Нет ничего плохого в том, что враги сцепились между собой, как стая гиен, дерущихся из-за добычи.
И все же намного лучше окунуться с головой в безудержный вихрь битвы, посылая стрелу за стрелой в ненавистные лица. Ощутить гул тока крови, пульсирующей в венах, услышать сердце, бьющееся так сильно, будто это молот, с силой опускающийся на наковальню.
В решающие моменты сражения начинаешь ощущать нереальность происходящего. Каждая клетка тела напряжена до предела. Ведь в любую секунду безжалостная сталь может порвать мягкую плоть. Но пока тело не накрыла обжигающая волна непереносимой боли, взор остается ясным, а руки слушаются хозяина. И каждый смертный уверен в том, что горькая чаша страданий минует его.
Мощный всплеск энергии, а затем, когда битва окончена, – полнейшее опустошение. Странное отупение, когда все вокруг подергивается легкой пеленой, становясь безразличным. Чувства перегорают во время боя. После него остается лишь пепел победы или поражения…
– Перебьют – и никого не останется. – В сердцах Ита ударила сжатым кулаком по земле.

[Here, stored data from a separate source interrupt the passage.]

-- ==== Sys2Proof/Machine/Dispatch.lean ====
section
/-! DEFINITION. The meaning of each command: one arm for each row of the opcode table. -/

namespace Sys2Proof.Machine

/-- What a command does to everything but the queue of commands. -/
def exec (i : Instr) (s : State) : Host.Outcome State Fault Refusal :=
  match i with
  | .powerOnReset pins ssn => Sys2Proof.Machine.execPowerOnReset pins s ssn
  | .slotTick => Sys2Proof.Machine.execSlotTick s
  | .epochBoundary rosterFirst => Sys2Proof.Machine.execEpochBoundary rosterFirst s
  | .markerWindowEnd => Sys2Proof.Machine.execMarkerWindowEnd s
  | .acquisitionAbandoned => Sys2Proof.Machine.execAcquisitionAbandoned s
  | .timebaseHoldover => Sys2Proof.Machine.execTimebaseHoldover s
  | .markerCapture => Sys2Proof.Machine.execMarkerCapture s
  | .validMarker word => Sys2Proof.Machine.execValidMarker word s
  | .markerNotReceived => Sys2Proof.Machine.execMarkerNotReceived s
  | .acquisitionComplete => Sys2Proof.Machine.execAcquisitionComplete s
  | .lockAchieved => Sys2Proof.Machine.execLockAchieved s
  | .refokChange level => Sys2Proof.Machine.execRefokChange level s
  | .claimExpiry => Sys2Proof.Machine.execClaimExpiry s
  | .markerClash cause => Sys2Proof.Machine.execMarkerClash cause s
  | .handoverComplete => Sys2Proof.Machine.execHandoverComplete s
  | .handoverTakeover => Sys2Proof.Machine.execHandoverTakeover s
  | .guardComplete => Sys2Proof.Machine.execGuardComplete s
  | .claimStart => Sys2Proof.Machine.execClaimStart s
  | .claimLost bit => Sys2Proof.Machine.execClaimLost bit s
  | .burstStart => Sys2Proof.Machine.execBurstStart s
  | .burstSent => Sys2Proof.Machine.execBurstSent s
  | .txFault => Sys2Proof.Machine.execTxFault s
  | .abortPatternEnd => Sys2Proof.Machine.execAbortPatternEnd s
  | .holdOffExpiry => Sys2Proof.Machine.execHoldOffExpiry s
  | .goodBurstReceived burst hand => Sys2Proof.Machine.execGoodBurstReceived burst s hand
  | .recoveryComplete => Sys2Proof.Machine.execRecoveryComplete s
  | .failedCheckReceived => Sys2Proof.Machine.execFailedCheckReceived s
  | .abortedBurstReceived => Sys2Proof.Machine.execAbortedBurstReceived s
  | .senseRise => Sys2Proof.Machine.execSenseRise s
  | .senseDrop => Sys2Proof.Machine.execSenseDrop s
  | .settleComplete => Sys2Proof.Machine.execSettleComplete s
  | .listenComplete => Sys2Proof.Machine.execListenComplete s
  | .retireTimeout => Sys2Proof.Machine.execRetireTimeout s
  | .serviceLapsed => Sys2Proof.Machine.execServiceLapsed s
  | .staleTimeout sub => Sys2Proof.Machine.execStaleTimeout sub s
  | .pullDeadline sub => Sys2Proof.Machine.execPullDeadline sub s
  | .sampleStrobe tag word => Sys2Proof.Machine.execSampleStrobe tag word s
  | .drainSample => Sys2Proof.Machine.execDrainSample s
  | .scheduleEmit engine => Sys2Proof.Machine.execScheduleEmit engine s
  | .scheduleHold engine => Sys2Proof.Machine.execScheduleHold engine s
  | .holdEnd engine => Sys2Proof.Machine.execHoldEnd engine s
  | .scheduleRepeat engine => Sys2Proof.Machine.execScheduleRepeat engine s
  | .scheduleLoop engine => Sys2Proof.Machine.execScheduleLoop engine s
  | .scheduleNotify engine => Sys2Proof.Machine.execScheduleNotify engine s
  | .scheduleAlign engine => Sys2Proof.Machine.execScheduleAlign engine s
  | .alignComplete engine => Sys2Proof.Machine.execAlignComplete engine s
  | .scheduleHalt engine => Sys2Proof.Machine.execScheduleHalt engine s
  | .generatorWrap gen => Sys2Proof.Machine.execGeneratorWrap gen s
  | .generatorStart gen => Sys2Proof.Machine.execGeneratorStart gen s
  | .compareFired cmp => Sys2Proof.Machine.execCompareFired cmp s
  | .recordDiscarded cause => Sys2Proof.Machine.execRecordDiscarded s cause
  | .responseAbandoned sent => Sys2Proof.Machine.execResponseAbandoned s sent
  | .setup body => Sys2Proof.Machine.execSetup body s
  | .join body => Sys2Proof.Machine.execJoin body s
  | .retire body => Sys2Proof.Machine.execRetire body s
  | .restart body => Sys2Proof.Machine.execRestart body s
  | .service body => Sys2Proof.Machine.execService body s
  | .status body => Sys2Proof.Machine.execStatus body s
  | .publish body => Sys2Proof.Machine.execPublish body s
  | .unpublish body => Sys2Proof.Machine.execUnpublish body s
  | .hold body => Sys2Proof.Machine.execHold body s
  | .release body => Sys2Proof.Machine.execRelease body s
  | .fill body => Sys2Proof.Machine.execFill body s
  | .commit body => Sys2Proof.Machine.execCommit body s
  | .readPublication body => Sys2Proof.Machine.execReadPublication body s
  | .subscribe body => Sys2Proof.Machine.execSubscribe body s
  | .unsubscribe body => Sys2Proof.Machine.execUnsubscribe body s
  | .take body => Sys2Proof.Machine.execTake body s
  | .pull body => Sys2Proof.Machine.execPull body s
  | .readSubscription body => Sys2Proof.Machine.execReadSubscription body s
  | .loadList body => Sys2Proof.Machine.execLoadList body s
  | .engineStart body => Sys2Proof.Machine.execEngineStart body s
  | .engineStop body => Sys2Proof.Machine.execEngineStop body s
  | .enginePoint body => Sys2Proof.Machine.execEnginePoint body s
  | .enginePrescale body => Sys2Proof.Machine.execEnginePrescale body s
  | .clockSet body => Sys2Proof.Machine.execClockSet body s
  | .clockArm body => Sys2Proof.Machine.execClockArm body s
  | .clockOff body => Sys2Proof.Machine.execClockOff body s
  | .compareSet body => Sys2Proof.Machine.execCompareSet body s
  | .compareCancel body => Sys2Proof.Machine.execCompareCancel body s
  | .monitorSet body => Sys2Proof.Machine.execMonitorSet body s
  | .monitorRead body => Sys2Proof.Machine.execMonitorRead body s
  | .mark body => Sys2Proof.Machine.execMark body s
  | .readRoster body => Sys2Proof.Machine.execReadRoster body s
  | .readTimebase body => Sys2Proof.Machine.execReadTimebase body s
  | .readEvents body => Sys2Proof.Machine.execReadEvents body s
  | .startBitSeen => Sys2Proof.Machine.execStartBitSeen s
  | .guardRestart => Sys2Proof.Machine.execGuardRestart s
  | .highTimeEnd gen => Sys2Proof.Machine.execHighTimeEnd gen s
  | .markerWordSent => Sys2Proof.Machine.execMarkerWordSent s
  | .unknownRequest kind body => Sys2Proof.Machine.execUnknownRequest kind body s

end Sys2Proof.Machine
end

– Зачем тебе остальные, когда Хрустальный Принц идет прямиком в твои руки? – Толинель стремился понять эту странную девушку – и не мог.
– Думаешь, он сможет? Тем более неся на плечах такой груз!
– А ты боишься, что Принц дойдет?
– Нет. Буду рада, если он рухнет в пропасть. Не хочется пачкать руки о грязного предателя.
– Даже так?
– Да. А почему ты спрашиваешь? Не веришь мне?
– Положа руку на сердце – нет. Мне кажется, этот человек нужен тебе живым больше, чем мертвым.
– С чего ты взял? – Ите стало смешно.
Странный художник за долгие годы жизни в совершенстве освоил технику живописи, так и не научившись разбираться в людях.
– Представь себе бесконечную заснеженную равнину, где нет ничего, кроме льда.
– Зачем?
– Чтобы понять, о чем я говорю.
– Хорошо, представила, и что дальше?
– По окровавленному следу идет голодная волчица.
– Это я?
– Предположим.
– Тогда нужно добавить – озлобленная голодная волчица, снедаемая чувством праведного гнева.
– Ладно, пусть озлобленная. И она преследует лося.
– А почему не медведя или дракона?
Нет, с этим художником нельзя говорить о серьезных вещах.
За тысячелетия скитаний по земле он окончательно утратил связь с реальностью. Если в течение вечной жизни мозги высыхают, покрываясь плесенью, то Ита не хотела бы настолько долго влачить жалкое существование.
– Он может быть кем угодно. Главное – волчица понимает: это ее последний шанс. После того как жертва будет поймана и съедена, жизнь кончится. И поэтому на уровне подсознания хищница осознает: чем дольше будет жить добыча, тем дольше протянет и она сама.
– Ты странный.
– Почему?
– Потому что думаешь не так, как обычные люди.
– Зачастую люди вообще не задумываются над своими поступками. Я-то как раз обычный, а вот ты – нет.
– Истории про голодных волчиц говорят не в твою пользу.
Толинель не счел нужным прореагировать на последние слова, оставив без внимания откровенную насмешку.
– Кстати, тебе известно, почему Сарг отдал стрелы судьбы одержимой ненавистью лучнице? – Художник неожиданно переключился на другую тему.
– Нет. Хотя уверена, у него имелись веские причины. Просто так никто не разбрасывается древними артефактами.
– Да, основания были. Он рассчитывал, что ты остановишь Хрустального Принца.
– Сарг отдал стрелы в нужные руки. Только непонятно, чем ему так насолил этот предатель.